How to complete this task
Only these lines of the data below are wanted: the one with "s.ctxid.extractLsb' 32 32", the one with "if c < k then (if", and any lines between them, each repeated exactly.

Material shown
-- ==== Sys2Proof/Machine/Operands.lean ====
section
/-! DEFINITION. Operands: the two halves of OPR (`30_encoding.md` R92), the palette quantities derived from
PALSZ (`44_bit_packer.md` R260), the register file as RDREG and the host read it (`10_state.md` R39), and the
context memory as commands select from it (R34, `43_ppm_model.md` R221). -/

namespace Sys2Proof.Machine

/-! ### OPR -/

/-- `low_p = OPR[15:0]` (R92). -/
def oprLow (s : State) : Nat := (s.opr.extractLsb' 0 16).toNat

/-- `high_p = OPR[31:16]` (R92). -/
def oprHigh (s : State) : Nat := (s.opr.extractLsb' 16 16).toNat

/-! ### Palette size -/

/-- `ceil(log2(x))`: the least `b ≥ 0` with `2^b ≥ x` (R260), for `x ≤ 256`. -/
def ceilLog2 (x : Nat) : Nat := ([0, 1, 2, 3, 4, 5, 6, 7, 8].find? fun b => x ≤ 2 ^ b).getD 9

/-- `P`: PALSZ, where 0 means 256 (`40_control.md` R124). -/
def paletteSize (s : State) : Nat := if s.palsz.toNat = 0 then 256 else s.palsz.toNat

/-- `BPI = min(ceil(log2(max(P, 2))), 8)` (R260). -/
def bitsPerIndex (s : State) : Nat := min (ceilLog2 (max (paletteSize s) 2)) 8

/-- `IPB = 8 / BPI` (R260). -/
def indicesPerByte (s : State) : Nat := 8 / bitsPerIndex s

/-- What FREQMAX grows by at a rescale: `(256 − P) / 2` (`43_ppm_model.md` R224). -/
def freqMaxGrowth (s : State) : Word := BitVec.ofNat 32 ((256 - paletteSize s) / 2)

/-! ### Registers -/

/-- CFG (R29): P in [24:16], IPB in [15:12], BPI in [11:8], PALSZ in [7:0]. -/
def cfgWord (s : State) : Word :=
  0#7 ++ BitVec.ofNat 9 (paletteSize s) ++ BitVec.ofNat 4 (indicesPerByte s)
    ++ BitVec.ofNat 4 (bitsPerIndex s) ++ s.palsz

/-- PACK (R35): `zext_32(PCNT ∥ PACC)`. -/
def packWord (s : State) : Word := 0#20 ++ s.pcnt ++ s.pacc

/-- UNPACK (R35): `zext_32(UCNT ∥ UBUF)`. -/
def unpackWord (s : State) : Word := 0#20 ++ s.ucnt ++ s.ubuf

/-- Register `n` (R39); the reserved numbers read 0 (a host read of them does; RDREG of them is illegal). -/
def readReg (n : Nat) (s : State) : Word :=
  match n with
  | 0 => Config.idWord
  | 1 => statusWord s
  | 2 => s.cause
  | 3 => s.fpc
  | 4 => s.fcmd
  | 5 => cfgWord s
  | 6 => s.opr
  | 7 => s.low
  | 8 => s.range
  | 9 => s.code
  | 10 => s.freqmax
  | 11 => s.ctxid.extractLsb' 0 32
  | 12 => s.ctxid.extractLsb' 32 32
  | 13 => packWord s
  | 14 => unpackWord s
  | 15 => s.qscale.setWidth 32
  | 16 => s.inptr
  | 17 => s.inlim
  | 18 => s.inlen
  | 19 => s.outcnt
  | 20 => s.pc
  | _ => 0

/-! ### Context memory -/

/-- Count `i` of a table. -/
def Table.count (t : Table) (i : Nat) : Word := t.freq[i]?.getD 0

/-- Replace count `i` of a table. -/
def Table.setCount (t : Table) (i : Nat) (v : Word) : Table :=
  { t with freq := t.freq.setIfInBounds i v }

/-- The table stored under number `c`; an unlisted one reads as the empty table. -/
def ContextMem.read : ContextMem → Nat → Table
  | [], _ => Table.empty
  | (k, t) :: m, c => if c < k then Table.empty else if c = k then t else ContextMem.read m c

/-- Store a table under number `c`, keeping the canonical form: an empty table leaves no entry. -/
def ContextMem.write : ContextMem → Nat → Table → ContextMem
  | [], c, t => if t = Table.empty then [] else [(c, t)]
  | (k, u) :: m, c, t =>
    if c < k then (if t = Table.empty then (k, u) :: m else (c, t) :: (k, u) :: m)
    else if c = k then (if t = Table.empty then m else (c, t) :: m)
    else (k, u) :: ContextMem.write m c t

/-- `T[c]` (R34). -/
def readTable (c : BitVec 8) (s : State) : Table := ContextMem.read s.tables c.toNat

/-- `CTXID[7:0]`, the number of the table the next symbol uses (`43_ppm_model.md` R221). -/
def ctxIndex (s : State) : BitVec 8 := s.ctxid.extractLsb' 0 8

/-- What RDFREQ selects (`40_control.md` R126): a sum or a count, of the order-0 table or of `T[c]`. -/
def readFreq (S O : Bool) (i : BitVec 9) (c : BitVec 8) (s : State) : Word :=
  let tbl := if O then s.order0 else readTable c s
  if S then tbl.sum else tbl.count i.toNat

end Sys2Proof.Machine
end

Exercise output
  | 12 => s.ctxid.extractLsb' 32 32
  | 13 => packWord s
  | 14 => unpackWord s
  | 15 => s.qscale.setWidth 32
  | 16 => s.inptr
  | 17 => s.inlim
  | 18 => s.inlen
  | 19 => s.outcnt
  | 20 => s.pc
  | _ => 0

/-! ### Context memory -/

/-- Count `i` of a table. -/
def Table.count (t : Table) (i : Nat) : Word := t.freq[i]?.getD 0

/-- Replace count `i` of a table. -/
def Table.setCount (t : Table) (i : Nat) (v : Word) : Table :=
  { t with freq := t.freq.setIfInBounds i v }

/-- The table stored under number `c`; an unlisted one reads as the empty table. -/
def ContextMem.read : ContextMem → Nat → Table
  | [], _ => Table.empty
  | (k, t) :: m, c => if c < k then Table.empty else if c = k then t else ContextMem.read m c

/-- Store a table under number `c`, keeping the canonical form: an empty table leaves no entry. -/
def ContextMem.write : ContextMem → Nat → Table → ContextMem
  | [], c, t => if t = Table.empty then [] else [(c, t)]
  | (k, u) :: m, c, t =>
    if c < k then (if t = Table.empty then (k, u) :: m else (c, t) :: (k, u) :: m)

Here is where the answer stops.